Search the records below for "same" and copy every line it turns up in.

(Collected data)
┌────────

-- ==== Sys2Proof/Tests/Slice0.lean ====
section
/-! SUPPORT. Tests: expected values come from the spec's tables and worked examples, named in each comment; and for
every statement with hypotheses a witness that meets them together. -/

namespace Sys2Proof
namespace Tests

open Sys2Proof.Machine

/-! ### Well-formedness refuses what it should -/

/-- 30_encoding.md R61: codes 110 and 111 are reserved. -/
theorem test_reserved_words_ill_formed :
    BeatWord.wellFormed 0b01100#5 = false ∧ BeatWord.wellFormed 0b11110#5 = false ∧
      BeatWord.wellFormed 0b11011#5 = true := by decide

/-- 70_reset_and_hazards.md R160: a run whose first beat has F = 0, and a run with a second F = 1. -/
theorem test_mismarked_runs_ill_formed :
    wellMarked [(false, .one)] = false ∧ wellMarked [(true, .one), (true, .zero)] = false ∧
      wellMarked [(true, .one), (false, .zero)] = true := by decide

/-- 00_scope.md R9: `N_INSTANCES` ≥ 1. -/
theorem test_no_instances_ill_formed :
    PlatformParams.wellFormed ⟨0, .invalidSymbolFirst⟩ = false ∧
      PlatformParams.wellFormed ⟨1, .unknownSchemeFirst⟩ = true := by decide

/-- 30_encoding.md R61: both values of F and B are legal in every scheme. -/
theorem test_instr_well_formed :
    Instr.wellFormed (.nrzl true .zero) = true ∧ Instr.wellFormed (.dman false .one) = true := by decide

/-! ### Words written out bit by bit: F, S, B (30_encoding.md R64, R66; 95_test_vectors.md 2.1, 2.2) -/

theorem test_decode_nrzl : decode 0b0_000_1#5 = .beat (.nrzl false .one) := by decide
theorem test_decode_nrzi : decode 0b1_001_1#5 = .beat (.nrzi true .one) := by decide
theorem test_decode_ami : decode 0b1_010_1#5 = .beat (.ami true .one) := by decide
theorem test_decode_pt : decode 0b1_011_0#5 = .beat (.pt true .zero) := by decide
theorem test_decode_man : decode 0b0_100_0#5 = .beat (.man false .zero) := by decide
theorem test_decode_dman : decode 0b0_101_0#5 = .beat (.dman false .zero) := by decide
theorem test_decode_reserved :
    decode 0b0_110_1#5 = .rejectUnknownScheme 0b110#3 ∧ decode 0b1_111_0#5 = .rejectUnknownScheme 0b111#3 := by decide

/-- The numbers of 95_test_vectors.md 2.1 for the same words. -/
theorem test_decode_table_words :
    decodeTableWord 8 0x15 = some (.ami true .one) ∧ decodeTableWord 8 0x0B = some (.dman false .one) ∧
      decodeTableWord 8 0x0C = none := by decide

/-! ### One step of each instruction (95_test_vectors.md 2.1) -/

/-- A state with given registers, a stage that would show a missing load, and nothing more to come. -/
def testState (ps : Polarities) : State :=
  { pol := ps, out := ⟨true, 0b111#3, true, 0b10#2, 0b10#2, true, 0b11#2⟩, host := [], source := 0, draws := 0,
    wasReset := true }

/-- Every register at -1. -/
def allMinus : Polarities := ⟨.minus, .minus, .minus, .minus⟩

/-- What one step on a word leaves in the registers and on the ports, if it answers a next state. -/
def stepOn (ps : Polarities) (w : Nat) : Option (Polarities × OutStage) :=
  match step ((testState ps).withFetchWord 8 w) with
  | .next t => some (t.pol, t.out)
  | .fault _ => none
  | .refused _ => none

/-- Words 0x00 and 0x11 (F ignored). -/
theorem test_step_nrzl :
    stepOn allMinus 0x00 = some (allMinus, ⟨true, 0b000#3, false, 0b11#2, 0b00#2, false, 0b00#2⟩) ∧
      stepOn allMinus 0x11 = some (allMinus, ⟨true, 0b000#3, false, 0b01#2, 0b00#2, false, 0b00#2⟩) := by decide

/-- Words 0x03 and 0x13 from -1. -/
theorem test_step_nrzi :
    stepOn allMinus 0x03 =
        some ({ allMinus with nrzi := .plus }, ⟨true, 0b001#3, false, 0b01#2, 0b00#2, false, 0b00#2⟩) ∧
      stepOn allMinus 0x13 = some (allMinus, ⟨true, 0b001#3, false, 0b11#2, 0b00#2, false, 0b00#2⟩) := by decide

/-- Words 0x05 and 0x15 from -1 (V1: F = 1 emits +1, not -1). -/
theorem test_step_ami :
    stepOn allMinus 0x05 =
        some ({ allMinus with ami := .plus }, ⟨true, 0b010#3, false, 0b11#2, 0b00#2, false, 0b00#2⟩) ∧
      stepOn allMinus 0x15 = some (allMinus, ⟨true, 0b010#3, false, 0b01#2, 0b00#2, false, 0b00#2⟩) := by decide

/-- Words 0x06 and 0x17 from -1. -/
theorem test_step_pt :
    stepOn allMinus 0x06 =
        some ({ allMinus with pt := .plus }, ⟨true, 0b011#3, false, 0b11#2, 0b00#2, false, 0b00#2⟩) ∧
      stepOn allMinus 0x17 =
        some ({ allMinus with pt := .plus }, ⟨true, 0b011#3, false, 0b00#2, 0b00#2, false, 0b00#2⟩) := by decide

/-- Words 0x08 and 0x19 (F ignored). -/
theorem test_step_man :
    stepOn allMinus 0x08 = some (allMinus, ⟨true, 0b100#3, true, 0b11#2, 0b01#2, false, 0b00#2⟩) ∧
      stepOn allMinus 0x19 = some (allMinus, ⟨true, 0b100#3, true, 0b01#2, 0b11#2, false, 0b00#2⟩) := by decide

/-- Words 0x0B and 0x1A from -1. -/
theorem test_step_dman :
    stepOn allMinus 0x0B =
        some ({ allMinus with dman := .plus }, ⟨true, 0b101#3, true, 0b11#2, 0b01#2, false, 0b00#2⟩) ∧
      stepOn allMinus 0x1A = some (allMinus, ⟨true, 0b101#3, true, 0b11#2, 0b11#2, false, 0b00#2⟩) := by decide

/-- 95_test_vectors.md V10: a rejected word with F = 1 resets nothing. -/
theorem test_step_rejected :
    stepOn allMinus 0x1E = some (allMinus, ⟨false, 0b000#3, false, 0b00#2, 0b00#2, true, 0b01#2⟩) := by decide

/-- 95_test_vectors.md V15: `rst` = 1 with `AMI.F 1` presented discards the beat. -/
theorem test_reset_beats_a_beat :
    step { testState allMinus with host := [.edge ⟨true, true, 0x15#5⟩] } =
      .next { testState .allPlus with out := .zero } := rfl

/-- 95_test_vectors.md V14: every port is 0 after an idle edge, and the registers are kept. -/
theorem test_idle_clears_the_stage :
    step { testState allMinus with host := [.edge ⟨false, false, 0x15#5⟩] } =
      .next { testState allMinus with out := .zero } := rfl

/-! ### The document's worked examples (95_test_vectors.md S1 to S8, V4, V11, V13) -/

theorem test_encode_nrzl : refEncode .nrzl [.zero, .one, .zero] = [.low, .high, .low] := by decide
theorem test_encode_nrzi : refEncode .nrzi [.one, .zero, .one, .one] = [.low, .low, .high, .low] := by decide
theorem test_encode_ami : refEncode .ami [.one, .zero, .one, .one] = [.high, .zero, .low, .high] := by decide
theorem test_encode_pt :
    refEncode .pt [.zero, .one, .zero, .zero, .one, .one] = [.high, .zero, .low, .high, .zero, .zero] := by decide
theorem test_encode_man : refEncode .man [.one, .zero] = [.high, .low, .low, .high] := by decide
theorem test_encode_dman :
    refEncode .dman [.zero, .one, .one, .zero] = [.low, .low, .low, .high, .high, .low, .high, .high] := by decide
theorem test_parse_rejects : parseBits "10a1".toList = .error .invalidSymbol := by decide
theorem test_parse_newline : parseBits ['1', '\n'] = .error .invalidSymbol := by decide
theorem test_select_rejects :
    selectScheme "AMI".toList = .error .unknownScheme ∧ selectScheme "nrz-l".toList = .error .unknownScheme := by decide
theorem test_host_error_codes :
    hostErrorCode .unknownScheme = 0b01#2 ∧ hostErrorCode .invalidSymbol = 0b10#2 := by decide
theorem test_assemble_raw : parseLine ".beat 0b01101".toList = some (.raw 0x0D#5) := by decide
theorem test_assemble_first : parseLine "DMAN.F 0".toList = some (.beat .dman true .zero) := by decide
theorem test_assemble_unknown : parseLine "XYZ 1".toList = none := by decide

/-- 30_encoding.md R59: a consumer that sees 10 has seen a fault; 93_implementation_defined.md X4. -/
theorem test_sample_faults :
    sampleStage { State.reset with out := ⟨true, 0b000#3, false, 0b10#2, 0b00#2, false, 0b00#2⟩ } =
        .error .levelCodeNeverDriven ∧
      sampleStage { State.reset with out := ⟨false, 0b000#3, false, 0b00#2, 0b00#2, true, 0b10#2⟩ } =
        .error .errCodeNeverDriven := ⟨rfl, rfl⟩

/-- 93_implementation_defined.md X3, X4: before the first reset the same patterns are any value, and no fault. -/
theorem test_sample_before_reset :
    sampleStage { State.reset with
        out := ⟨true, 0b000#3, false, 0b10#2, 0b00#2, true, 0b10#2⟩, wasReset := false } =
      .ok { levels := some (0b000#3, [Config.drawLevel 0 0]), error := some 0b10#2 } := rfl

/-- 40_beat.md R95: over at the edge after the last beat's; an empty run at no edge. -/
theorem test_run_over : runOverEdge [1, 2, 5] = some 6 ∧ runOverEdge [] = none := by decide

/-! ### Witnesses for the statements' hypotheses -/

/-- A beat-word edge. -/
def ev (w : BeatWord) : HostEvent := .edge (beatInputs w)

/-- All registers stale at -1, a stage no edge would leave, and a stream to run. -/
def streamState (evs : List HostEvent) : State := { testState allMinus with host := evs }

/-- The run of AMI on 10 with a DMAN beat, an idle edge and a rejected word between. -/
def amiStream : State := streamState [ev 0x15#5, ev 0x1B#5, .edge idleInputs, ev 0x0D#5, ev 0x04#5]

/-- The run of PT on 01 with an NRZL beat between. -/
def ptStream : State := streamState [ev 0x16#5, ev 0x01#5, ev 0x07#5]

/-- The run of NRZI on 11, then a beat with F = 0. -/
def nrziStream : State := streamState [ev 0x13#5, ev 0x03#5, ev 0x02#5]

└────────

◆ OUTPUT:
/-- The numbers of 95_test_vectors.md 2.1 for the same words. -/
/-- 93_implementation_defined.md X3, X4: before the first reset the same patterns are any value, and no fault. -/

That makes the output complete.